The Sword and the Circle
- First edition
- Author: Rosemary Sutcliff
- Language: English
- Genre: Matter of Britain
- Published: 1981 by The Bodley Head
- Publication place: Great Britain
- Media type: Print (Hardcover)
- ISBN: 0-370-30387-3

= The Sword and the Circle =

1981 novel by Rosemary Sutcliff

The Sword and the Circle, King Arthur and the Knights of the Round Table is a children's novel written by Rosemary Sutcliff and was first published in 1981. The story is a retelling of the story of King Arthur and his Knights of the Round Table. According to her own statements in the introduction, The Sword and the Circle follows the myths and folktales of King Arthur, crediting inspiration primarily from Sir Thomas Malory's Le Morte d'Arthur; other sources include Geoffrey of Monmouth's Historia Regum Britanniae, English ballads, and Irish folktales. She contrasts this telling of the King Arthur story with her previous novels, The Lantern Bearers and Sword at Sunset, which were more an attempt to connect with a concrete historical figure behind the folktales.

==Plot summary==

The novel is broken into thirteen chapters, with the first five being the development of King Arthur's background, while the remaining are nearly stand-alone stories covering the exploits of different knights. He is shown as the son of Uther Pendragon, begot upon Lady Igraine with the assistance of Merlin. Merlin did not feature in Sutcliff's previous Arthurian stories of Sword at Sunset, but is shown here as being the driving force behind the ascension of King Arthur and his court. Merlin is depicted as being descended from the Lordly Ones, or the 'Little Dark People', as Sutcliff commonly refers to the possible original inhabitants of Great Britain. He orchestrates Arthur's upbringing under Sir Ector, alongside his foster brother Sir Kay. Arthur's identity as ruler of Britain is revealed when he pulls the Sword from the Stone, but he later receives Excalibur, a different sword, from the Lady of the Lake.

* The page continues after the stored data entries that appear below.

-- ==== Sys2Proof/Tests/Slice0.lean ====
section
/-! SUPPORT. Tests: words written out from the formats and code tables of 03_encoding, operands that each check refuses, for each statement a state
and operands that meet its hypotheses, and a few single steps with results worked out from the spec. -/

namespace Sys2Proof.Tests

open Sys2Proof.Machine

set_option Elab.async false

/-- The word w is decoded to the instruction i. -/
abbrev Reads (w : Nat) (i : Instr) : Prop := decodeTableWord 32 w = some i

/-! Every word instruction once, its word packed from the match value and the field places that the opcode table gives (03_encoding R58 to R71). -/

theorem test_decode_major_01_a :
    Reads 0x06DCE500 (.add 0x2d 0x33 0x25) ∧ Reads 0x06DCE501 (.sub 0x2d 0x33 0x25) ∧ Reads 0x06DCE502 (.and 0x2d 0x33 0x25) ∧
    Reads 0x06DCE503 (.or 0x2d 0x33 0x25) ∧ Reads 0x06DCE504 (.xor 0x2d 0x33 0x25) ∧ Reads 0x06DCE505 (.andn 0x2d 0x33 0x25) ∧
    Reads 0x06DCE506 (.shl 0x2d 0x33 0x25) ∧ Reads 0x06DCE507 (.shr 0x2d 0x33 0x25) ∧ Reads 0x06DCE508 (.sar 0x2d 0x33 0x25) ∧
    Reads 0x06DCE509 (.mul 0x2d 0x33 0x25) ∧ Reads 0x06DCE50A (.mulh 0x2d 0x33 0x25) ∧ Reads 0x06DCE50B (.mulhz 0x2d 0x33 0x25) ∧
    Reads 0x06DCE50C (.div 0x2d 0x33 0x25) ∧ Reads 0x06DCE50D (.divz 0x2d 0x33 0x25) ∧ Reads 0x06DCE50E (.rem 0x2d 0x33 0x25) ∧
    Reads 0x06DCE50F (.remz 0x2d 0x33 0x25) ∧ Reads 0x06DCE510 (.min 0x2d 0x33 0x25) ∧ Reads 0x06DCE511 (.max 0x2d 0x33 0x25) ∧
    Reads 0x06DCE512 (.minz 0x2d 0x33 0x25) ∧ Reads 0x06DCE513 (.maxz 0x2d 0x33 0x25) ∧ Reads 0x06DCE517 (.addsh 0x2d 0x33 0x25 3) ∧
    Reads 0x06DCE518 (.sel 0x2d 0x33 0x25) ∧ Reads 0x06DCE519 (.cmpeq 0x2d 0x33 0x25) ∧ Reads 0x06DCE51A (.cmplt 0x2d 0x33 0x25) :=
  by decide +kernel

theorem test_decode_major_01_b :
    Reads 0x06DCE51B (.cmpltz 0x2d 0x33 0x25) ∧ Reads 0x06DCC01C (.clz 0x2d 0x33) ∧ Reads 0x06DCC01D (.ctz 0x2d 0x33) ∧
    Reads 0x06DCC01E (.popc 0x2d 0x33) ∧ Reads 0x06DCC01F (.bswap 0x2d 0x33) :=
  by decide +kernel

theorem test_decode_major_02 :
    Reads 0x0ADCE501 (.fadd 0x2d 0x33 0x25 1) ∧ Reads 0x0ADCE503 (.fsub 0x2d 0x33 0x25 1) ∧ Reads 0x0ADCE505 (.fmul 0x2d 0x33 0x25 1) ∧
    Reads 0x0ADCE507 (.fdiv 0x2d 0x33 0x25 1) ∧ Reads 0x0ADCC009 (.fsqrt 0x2d 0x33 1) ∧ Reads 0x0ADCE50B (.fma 0x2d 0x33 0x25 1) ∧
    Reads 0x0ADCE50D (.fmin 0x2d 0x33 0x25 1) ∧ Reads 0x0ADCE50F (.fmax 0x2d 0x33 0x25 1) ∧ Reads 0x0ADCE517 (.fcmp 0x2d 0x33 0x25 3 1) ∧
    Reads 0x0ADCC020 (.fcvtDS 0x2d 0x33) ∧ Reads 0x0ADCC021 (.fcvtSD 0x2d 0x33) ∧ Reads 0x0ADCC022 (.fcvtDI64 0x2d 0x33) ∧
    Reads 0x0ADCC023 (.fcvtSI64 0x2d 0x33) ∧ Reads 0x0ADCC024 (.fcvtDZ64 0x2d 0x33) ∧ Reads 0x0ADCC025 (.fcvtSZ64 0x2d 0x33) ∧
    Reads 0x0ADCC026 (.fcvtI64D 0x2d 0x33) ∧ Reads 0x0ADCC027 (.fcvtI64S 0x2d 0x33) ∧ Reads 0x0ADCC028 (.fcvtZ64D 0x2d 0x33) ∧
    Reads 0x0ADCC029 (.fcvtZ64S 0x2d 0x33) :=
  by decide +kernel

theorem test_decode_major_03 :
    Reads 0x0EDCE54A (.addi 0x2d 0x33 0x254a) :=
  by decide +kernel

theorem test_decode_major_04 :
    Reads 0x12DCE54A (.andi 0x2d 0x33 0x254a) :=
  by decide +kernel

theorem test_decode_major_05 :
    Reads 0x16DCE54A (.ori 0x2d 0x33 0x254a) :=
  by decide +kernel

theorem test_decode_major_06 :
    Reads 0x1ADCE54A (.xori 0x2d 0x33 0x254a) :=
  by decide +kernel

theorem test_decode_major_07 :
    Reads 0x1EDCC025 (.shli 0x2d 0x33 0x25) ∧ Reads 0x1EDCD025 (.shri 0x2d 0x33 0x25) ∧ Reads 0x1EDCE025 (.sari 0x2d 0x33 0x25) :=
  by decide +kernel

theorem test_decode_major_08 :
    Reads 0x22DCE54A (.cmplti 0x2d 0x33 0x254a) :=
  by decide +kernel

theorem test_decode_major_09 :
    Reads 0x26DCCCCC (.lih 0x2d 0xccccc) :=
  by decide +kernel

theorem test_decode_major_0a :
    Reads 0x2ADCCCCC (.addpc 0x2d 0xccccc) :=
  by decide +kernel

theorem test_decode_major_0b :
    Reads 0x2EDCEF1C (.ld 0x2d 0x33 5 0x71c) :=
  by decide +kernel

theorem test_decode_major_0c :
    Reads 0x32DCE71C (.st 0x2d 0x33 2 0x71c) :=
  by decide +kernel

theorem test_decode_major_0d :
    Reads 0x36DCC055 (.ldacq 0x2d 0x33 2 5) ∧ Reads 0x36DCC14D (.strel 0x2d 0x33 2 5) ∧ Reads 0x340B4276 (.acq 0x2d 6) ∧
    Reads 0x340B436E (.rel 0x2d 6) ∧ Reads 0x36DCC400 (.gbind 0x2d 0x33) ∧ Reads 0x340B4500 (.gunbind 0x2d) ∧
    Reads 0x3400061D (.gfence 5) :=
  by decide +kernel

theorem test_decode_major_0e :
    Reads 0x3ADCC07C (.amoadd 0x2d 0x33 1 1 1 4) ∧ Reads 0x3ADCC17C (.amoswap 0x2d 0x33 1 1 1 4) ∧
    Reads 0x3ACCC27C (.amocas 0x2c 0x33 1 1 1 4) ∧ Reads 0x3ADCC37C (.amomin 0x2d 0x33 1 1 1 4) ∧
    Reads 0x3ADCC47C (.amomax 0x2d 0x33 1 1 1 4) ∧ Reads 0x3ADCC57C (.amominz 0x2d 0x33 1 1 1 4) ∧
    Reads 0x3ADCC67C (.amomaxz 0x2d 0x33 1 1 1 4) ∧ Reads 0x3ADCC77C (.amoand 0x2d 0x33 1 1 1 4) ∧
    Reads 0x3ADCC87C (.amoor 0x2d 0x33 1 1 1 4) ∧ Reads 0x3ADCC97C (.amoxor 0x2d 0x33 1 1 1 4) :=
  by decide +kernel

theorem test_decode_major_10 :
    Reads 0x42DCE54A (.beq 0x2d 0x33 0x254a) :=
  by decide +kernel

theorem test_decode_major_11 :
    Reads 0x46DCE54A (.bne 0x2d 0x33 0x254a) :=
  by decide +kernel

theorem test_decode_major_12 :
    Reads 0x4ADCE54A (.blt 0x2d 0x33 0x254a) :=
  by decide +kernel

theorem test_decode_major_13 :
    Reads 0x4EDCE54A (.bge 0x2d 0x33 0x254a) :=
  by decide +kernel

theorem test_decode_major_14 :
    Reads 0x52DCE54A (.bltz 0x2d 0x33 0x254a) :=
  by decide +kernel

theorem test_decode_major_15 :
    Reads 0x56DCE54A (.bgez 0x2d 0x33 0x254a) :=
  by decide +kernel

theorem test_decode_major_16 :
    Reads 0x5ADB6DB6 (.j 0x2db6db6) :=
  by decide +kernel

theorem test_decode_major_17 :
    Reads 0x5EDB6DB6 (.call 0x2db6db6) :=
  by decide +kernel

theorem test_decode_major_18 :
    Reads 0x600B4000 (.jr 0x2d) ∧ Reads 0x600B4001 (.callr 0x2d) ∧ Reads 0x60000002 .ret :=
  by decide +kernel

theorem test_decode_major_19 :
    Reads 0x66DBCCCC (.loop 0x2db 0xcccc) :=
  by decide +kernel

theorem test_decode_major_1a :
    Reads 0x6ADBCC00 (.loopr 0x2db 0x33) ∧ Reads 0x6800B401 (.lbrk 0x2d) :=
  by decide +kernel

theorem test_decode_major_1b :
    Reads 0x6EF32780 (.rep 0xb 0xcc 9 0x38) :=
  by decide +kernel

theorem test_decode_major_1c :
    Reads 0x72DCE5E0 (.wait 0x2d 0x33 0x25 0x38) :=
  by decide +kernel

theorem test_decode_major_1d :
    Reads 0x74000000 .fenceSv ∧ Reads 0x74000100 .fenceVs ∧ Reads 0x74000200 .fenceVv ∧ Reads 0x76DCC800 (.bari 0x2d 0x33) ∧
    Reads 0x740B490E (.bara 0x2d 6) ∧ Reads 0x740B4A16 (.barw 0x2d 6) ∧ Reads 0x76DCD014 (.fwait 0x2d 0x33 4) ∧
    Reads 0x76DCD10C (.ffill 0x2d 0x33 4) ∧ Reads 0x740B5200 (.freset 0x2d) :=
  by decide +kernel

theorem test_decode_major_20 :
    Reads 0x82D99700 (.vadd 0x16 0x19 0x12 7) ∧ Reads 0x82D99701 (.vsub 0x16 0x19 0x12 7) ∧ Reads 0x82D99702 (.vmul 0x16 0x19 0x12 7) ∧
    Reads 0x82D99703 (.vmulh 0x16 0x19 0x12 7) ∧ Reads 0x82D99704 (.vmulhz 0x16 0x19 0x12 7) ∧ Reads 0x82D99705 (.vdiv 0x16 0x19 0x12 7) ∧
    Reads 0x82D99706 (.vmin 0x16 0x19 0x12 7) ∧ Reads 0x82D99707 (.vmax 0x16 0x19 0x12 7) ∧ Reads 0x82D99708 (.vminz 0x16 0x19 0x12 7) ∧
    Reads 0x82D99709 (.vmaxz 0x16 0x19 0x12 7) ∧ Reads 0x82D9970A (.vand 0x16 0x19 0x12 7) ∧ Reads 0x82D9970B (.vor 0x16 0x19 0x12 7) ∧
    Reads 0x82D9970C (.vxor 0x16 0x19 0x12 7) ∧ Reads 0x82D9970D (.vshl 0x16 0x19 0x12 7) ∧ Reads 0x82D9970E (.vshr 0x16 0x19 0x12 7) ∧
    Reads 0x82D9970F (.vsar 0x16 0x19 0x12 7) ∧ Reads 0x82D99710 (.vadds 0x16 0x19 0x12 7) ∧ Reads 0x82D99711 (.vsubs 0x16 0x19 0x12 7) ∧
    Reads 0x82D90412 (.vabs 0x16 0x19 4) ∧ Reads 0x82D99713 (.vwadd 0x16 0x19 0x12 7) ∧ Reads 0x82D99714 (.vwmul 0x16 0x19 0x12 7) ∧
    Reads 0x82D99715 (.vnshr 0x16 0x19 0x12 7) ∧ Reads 0x82D99716 (.vdot4 0x16 0x19 0x12 7) :=
  by decide +kernel

theorem test_decode_major_21 :
    Reads 0x86D99780 (.vaddVs 0x16 0x19 0x25 7) ∧ Reads 0x86D99781 (.vsubVs 0x16 0x19 0x25 7) ∧
    Reads 0x86D99782 (.vmulVs 0x16 0x19 0x25 7) ∧ Reads 0x86D99783 (.vmulhVs 0x16 0x19 0x25 7) ∧
    Reads 0x86D99784 (.vmulhzVs 0x16 0x19 0x25 7) ∧ Reads 0x86D99785 (.vdivVs 0x16 0x19 0x25 7) ∧
    Reads 0x86D99786 (.vminVs 0x16 0x19 0x25 7) ∧ Reads 0x86D99787 (.vmaxVs 0x16 0x19 0x25 7) ∧
    Reads 0x86D99788 (.vminzVs 0x16 0x19 0x25 7) ∧ Reads 0x86D99789 (.vmaxzVs 0x16 0x19 0x25 7) ∧
    Reads 0x86D9978A (.vandVs 0x16 0x19 0x25 7) ∧ Reads 0x86D9978B (.vorVs 0x16 0x19 0x25 7) ∧
    Reads 0x86D9978C (.vxorVs 0x16 0x19 0x25 7) ∧ Reads 0x86D9978D (.vshlVs 0x16 0x19 0x25 7) ∧
    Reads 0x86D9978E (.vshrVs 0x16 0x19 0x25 7) ∧ Reads 0x86D9978F (.vsarVs 0x16 0x19 0x25 7) ∧
    Reads 0x86D99790 (.vaddsVs 0x16 0x19 0x25 7) ∧ Reads 0x86D99791 (.vsubsVs 0x16 0x19 0x25 7) ∧
    Reads 0x86D99793 (.vwaddVs 0x16 0x19 0x25 7) ∧ Reads 0x86D99794 (.vwmulVs 0x16 0x19 0x25 7) ∧
    Reads 0x86D99795 (.vnshrVs 0x16 0x19 0x25 7) ∧ Reads 0x86D99796 (.vdot4Vs 0x16 0x19 0x25 7) :=
  by decide +kernel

The rest of the novel's chapters cover many of the other classic Arthurian characters and tales, including: the origins of Lancelot of the Lake; Sir Gawain and the Green Knight; Beaumains, the Kitchen Knight; Tristan and Iseult, in a retelling nearly identical to Sutcliff's earlier novel of the same name, albeit a much shorter version; Geraint and Enid; Gawain and the Loathly Lady; and finally the arrival of Percival at Arthur's court, which is connected by Merlin's previous prophecies to presage the beginning of the Round Table's downfall.

The book stops here, to be continued in The Light Beyond the Forest and The Road to Camlann.